# Data records
+++++

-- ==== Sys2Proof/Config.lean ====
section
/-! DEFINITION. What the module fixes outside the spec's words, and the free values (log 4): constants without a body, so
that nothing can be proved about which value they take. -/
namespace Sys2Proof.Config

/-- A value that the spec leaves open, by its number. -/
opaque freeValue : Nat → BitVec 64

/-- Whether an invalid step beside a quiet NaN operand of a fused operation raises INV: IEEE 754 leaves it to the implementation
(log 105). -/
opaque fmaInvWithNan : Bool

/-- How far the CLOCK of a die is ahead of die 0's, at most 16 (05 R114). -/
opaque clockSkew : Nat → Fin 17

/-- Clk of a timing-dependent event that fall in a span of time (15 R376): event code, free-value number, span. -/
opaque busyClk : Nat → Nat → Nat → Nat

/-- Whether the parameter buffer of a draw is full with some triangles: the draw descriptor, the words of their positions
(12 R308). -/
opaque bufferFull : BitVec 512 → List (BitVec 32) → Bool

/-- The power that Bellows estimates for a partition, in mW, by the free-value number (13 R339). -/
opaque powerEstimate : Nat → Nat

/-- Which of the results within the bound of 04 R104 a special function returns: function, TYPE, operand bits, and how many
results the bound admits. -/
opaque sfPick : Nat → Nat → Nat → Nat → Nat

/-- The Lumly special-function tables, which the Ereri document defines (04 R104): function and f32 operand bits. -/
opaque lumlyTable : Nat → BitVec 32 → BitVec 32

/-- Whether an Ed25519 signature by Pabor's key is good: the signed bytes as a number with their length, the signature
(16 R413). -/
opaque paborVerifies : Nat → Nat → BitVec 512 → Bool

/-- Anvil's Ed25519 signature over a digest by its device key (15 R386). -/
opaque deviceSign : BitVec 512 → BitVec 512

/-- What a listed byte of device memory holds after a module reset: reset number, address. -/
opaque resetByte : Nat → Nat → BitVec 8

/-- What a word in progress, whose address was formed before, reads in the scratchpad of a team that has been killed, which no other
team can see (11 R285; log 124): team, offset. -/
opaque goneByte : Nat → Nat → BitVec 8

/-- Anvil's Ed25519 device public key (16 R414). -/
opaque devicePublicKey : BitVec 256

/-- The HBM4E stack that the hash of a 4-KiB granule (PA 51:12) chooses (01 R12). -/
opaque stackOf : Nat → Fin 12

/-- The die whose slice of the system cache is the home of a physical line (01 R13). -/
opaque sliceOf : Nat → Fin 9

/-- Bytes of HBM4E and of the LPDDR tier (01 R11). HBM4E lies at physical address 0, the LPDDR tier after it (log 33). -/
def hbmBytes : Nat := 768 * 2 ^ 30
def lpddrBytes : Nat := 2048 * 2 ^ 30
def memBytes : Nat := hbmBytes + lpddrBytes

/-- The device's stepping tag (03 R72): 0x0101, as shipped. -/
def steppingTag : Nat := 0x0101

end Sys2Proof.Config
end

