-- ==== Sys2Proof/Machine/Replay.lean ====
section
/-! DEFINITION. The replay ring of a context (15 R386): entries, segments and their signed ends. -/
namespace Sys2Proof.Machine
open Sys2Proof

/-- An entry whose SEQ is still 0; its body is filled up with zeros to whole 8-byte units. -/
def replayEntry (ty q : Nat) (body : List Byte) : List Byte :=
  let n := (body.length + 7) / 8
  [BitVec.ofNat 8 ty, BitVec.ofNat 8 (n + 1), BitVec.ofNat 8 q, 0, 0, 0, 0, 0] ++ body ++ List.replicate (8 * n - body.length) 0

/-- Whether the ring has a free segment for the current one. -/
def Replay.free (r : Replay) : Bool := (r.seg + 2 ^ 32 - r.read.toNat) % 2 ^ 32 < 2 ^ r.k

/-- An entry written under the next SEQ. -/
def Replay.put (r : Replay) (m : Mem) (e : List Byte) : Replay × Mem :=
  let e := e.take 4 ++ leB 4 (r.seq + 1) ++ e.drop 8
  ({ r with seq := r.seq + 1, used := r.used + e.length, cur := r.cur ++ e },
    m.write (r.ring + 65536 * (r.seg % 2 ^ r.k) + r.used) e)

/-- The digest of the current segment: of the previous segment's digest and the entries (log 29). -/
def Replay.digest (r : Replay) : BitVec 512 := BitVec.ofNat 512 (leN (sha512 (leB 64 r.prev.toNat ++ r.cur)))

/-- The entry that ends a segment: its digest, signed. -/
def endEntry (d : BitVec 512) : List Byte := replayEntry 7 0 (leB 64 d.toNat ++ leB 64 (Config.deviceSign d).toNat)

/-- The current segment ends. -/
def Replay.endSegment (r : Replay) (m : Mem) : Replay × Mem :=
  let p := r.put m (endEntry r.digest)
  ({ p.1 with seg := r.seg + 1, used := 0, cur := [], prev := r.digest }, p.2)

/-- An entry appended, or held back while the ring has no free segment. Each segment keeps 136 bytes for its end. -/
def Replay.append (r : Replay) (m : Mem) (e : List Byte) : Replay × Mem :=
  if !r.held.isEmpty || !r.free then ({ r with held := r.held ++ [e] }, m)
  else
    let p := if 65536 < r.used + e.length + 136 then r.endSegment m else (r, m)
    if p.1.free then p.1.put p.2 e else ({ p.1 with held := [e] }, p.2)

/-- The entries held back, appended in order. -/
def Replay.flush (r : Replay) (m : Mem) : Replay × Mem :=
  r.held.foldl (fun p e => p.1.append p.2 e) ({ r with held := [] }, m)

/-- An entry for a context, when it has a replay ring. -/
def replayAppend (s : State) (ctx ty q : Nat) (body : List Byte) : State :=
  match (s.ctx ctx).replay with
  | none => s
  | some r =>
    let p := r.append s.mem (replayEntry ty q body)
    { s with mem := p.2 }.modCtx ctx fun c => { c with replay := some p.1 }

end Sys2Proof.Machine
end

+++++

# Description of the task
Your task for the entries above: copy exactly the span starting with the line with "(15 R386). -/" and going on through the line with "(16 R414). -/", both lines included, and nothing else.

# Completed task
/-- Anvil's Ed25519 signature over a digest by its device key (15 R386). -/
opaque deviceSign : BitVec 512 → BitVec 512

/-- What a listed byte of device memory holds after a module reset: reset number, address. -/
opaque resetByte : Nat → Nat → BitVec 8

/-- What a word in progress, whose address was formed before, reads in the scratchpad of a team that has been killed, which no other
team can see (11 R285; log 124): team, offset. -/
opaque goneByte : Nat → Nat → BitVec 8

/-- Anvil's Ed25519 device public key (16 R414). -/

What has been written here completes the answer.